Soros has been advising Conde directly and personally on how to redistribute Guinea’s mining concessions. The legal team assisting the Technical Committee may be funded through the Soros family’s Open Society Foundations, which are based in New York. The foundations have an active programme in Guinea, according to their website, aimed at new parliamentary and presidential elections.
“Though blessed with vast quantities of natural mineral wealth, including diamonds, gold, and some of the largest reserves of bauxite in the world” — one of the foundation papers reported in April of this year — “Guinea suffers from endemic corruption, political instability, and deep social fissures.” The Soros remedies include “situational analysis (in the form of op-eds, policy briefs, and reports) [to] discuss what is at stake, including the weakness of the Electoral Commission and the legal and institutional shortcomings, and possible solutions to these challenges.” The foundation recommends a role in Guinea’s future for “development partners such as the European Union, UNDP, France, and the United States” — none for Russia.

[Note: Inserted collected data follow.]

/-- The whole blocks and the rest are where the length puts them. -/
theorem EncoderHolds.take_drop (h : EncoderHolds res bs s) :
    s.encOut = encodeFrame (bs.take (4 * (bs.length / 4))) ∧ s.encAcc = bs.drop (4 * (bs.length / 4)) := by
  obtain ⟨⟨blocks, hblocks, rfl, hout⟩, hacc, -⟩ := h
  have hlen : 4 * ((blocks ++ s.encAcc).length / 4) = blocks.length := by rw [List.length_append]; omega
  rw [hlen, List.take_left, List.drop_left]
  exact ⟨hout, rfl⟩

/-- `ENC_PUSH` goes through when there is room for the block it may fill. -/
theorem exists_exec_encPush (hs : s.fault = false)
    (hroom : s.encAcc.length = 3 → withinCap s.caps.encFrameCap (s.encOut.length + 5) = true) :
    ∃ t, exec (.encPush b) s = .next t := by
  by_cases hacc : s.encAcc.length = 3
  · obtain ⟨b0, b1, b2, hfull⟩ := List.length_eq_three.1 hacc
    exact ⟨_, exec_encPush_of_full hs hfull (hroom hacc)⟩
  · exact ⟨_, execEncPush_partial hs hacc⟩

/-- What `ENC_END` makes of buffer and accumulator is the code of the frame. -/
theorem EncoderHolds.encodeFrame_eq (h : EncoderHolds res bs s) :
    (if s.encAcc.length = 0 then s.encOut else s.encOut ++ encTail s.encAcc) = encodeFrame bs := by
  obtain ⟨⟨blocks, hblocks, rfl, hout⟩, hacc, -⟩ := h
  rw [encodeFrame_append hblocks, encodeFrame_of_short hacc, hout]
  simp only [List.length_eq_zero_iff]
  split_ifs with hempty
  · exact (List.append_nil _).symm
  · rfl

theorem EncoderHolds.encEnd (h : EncoderHolds res bs s) (hs : s.fault = false)
    (hexec : exec .encEnd s = .next t) : t.encRes = res ++ [encodeFrame bs] ∧ t.atEncStart := by
  obtain ⟨out, hout, -, rfl⟩ := (execEncEnd_eq_next hs).1 hexec
  have hframe : encodeFrame bs = out := by
    rw [← h.encodeFrame_eq]
    rcases hout with ⟨hempty, rfl⟩ | ⟨hrest, rfl, -⟩
    · rw [if_pos (List.length_eq_zero_iff.2 hempty)]
    · rw [if_neg (mt List.length_eq_zero_iff.1 hrest)]
  exact ⟨by rw [hframe, ← h.log]; rfl, rfl, rfl⟩

/-- A push has room when the code of the whole frame has. -/
theorem EncoderHolds.exists_encPush {post : List Byte} (h : EncoderHolds res bs s) (hs : s.fault = false)
    (hroom : withinCap s.caps.encFrameCap (encodeFrame (bs ++ b :: post)).length = true) :
    ∃ t, exec (.encPush b) s = .next t := by
  obtain ⟨⟨blocks, hblocks, rfl, hout⟩, -, -⟩ := h
  refine exists_exec_encPush hs fun hacc => withinCap_mono hroom ?_
  obtain ⟨b0, b1, b2, hfull⟩ := List.length_eq_three.1 hacc
  have hcode : encodeFrame (blocks ++ s.encAcc ++ b :: post) =
      s.encOut ++ (encBlock b0 b1 b2 b ++ encodeFrame post) := by
    rw [List.append_assoc, encodeFrame_append hblocks, hfull, hout]
    rfl
  rw [hcode, List.length_append, List.length_append, encBlock_length]
  omega

theorem EncoderHolds.exists_encEnd (h : EncoderHolds res bs s) (hs : s.fault = false)
    (hroom : withinCap s.caps.encFrameCap (encodeFrame bs).length = true)
    (hlog : withinCap s.caps.logDepth (s.unread .enc + 1) = true) : ∃ t, exec .encEnd s = .next t :=
  ⟨_, exec_encEnd hs h.encodeFrame_eq (fun _ => hroom) hlog⟩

The foundation spokesman Laura Silber (right) was asked to say how this effort in Guinea has been organized and paid for. “Do Mr Soros, members of your [Open Society Foundations] Board, your organization’s executives, and/or lawyers associated with the foregoing play an advisory or expert role in the ongoing CTRTCM recommendations for government action in relation to the Friguia concessions?” Silber and two of her associates, Mailynn Miller and Kritika Bansal, agreed to accept the emailed question, but they refuse to answer.
Soros’s investment interests in mining and commodity trading are held in part by Soros Fund Management, whose office is a city block away from his foundation office in Manhattan. Required disclosure of the Fund’s shareholdings reveals current stakes in several international mining operations, including gold, silver, uranium, and rare earth metals. Silber was asked whether there is a conflict of interest between the foundation-funded advisory work in Guinea and Soros’s financial interests. “Have the associates, experts, lawyer advisors or others working on Guinea matters with Mr Soros and the Open Society Foundations,” Silber was asked, “reviewed the shareholdings and investments of Soros Fund Management in mining companies for the possibility of conflict of interest?” Silber will not answer.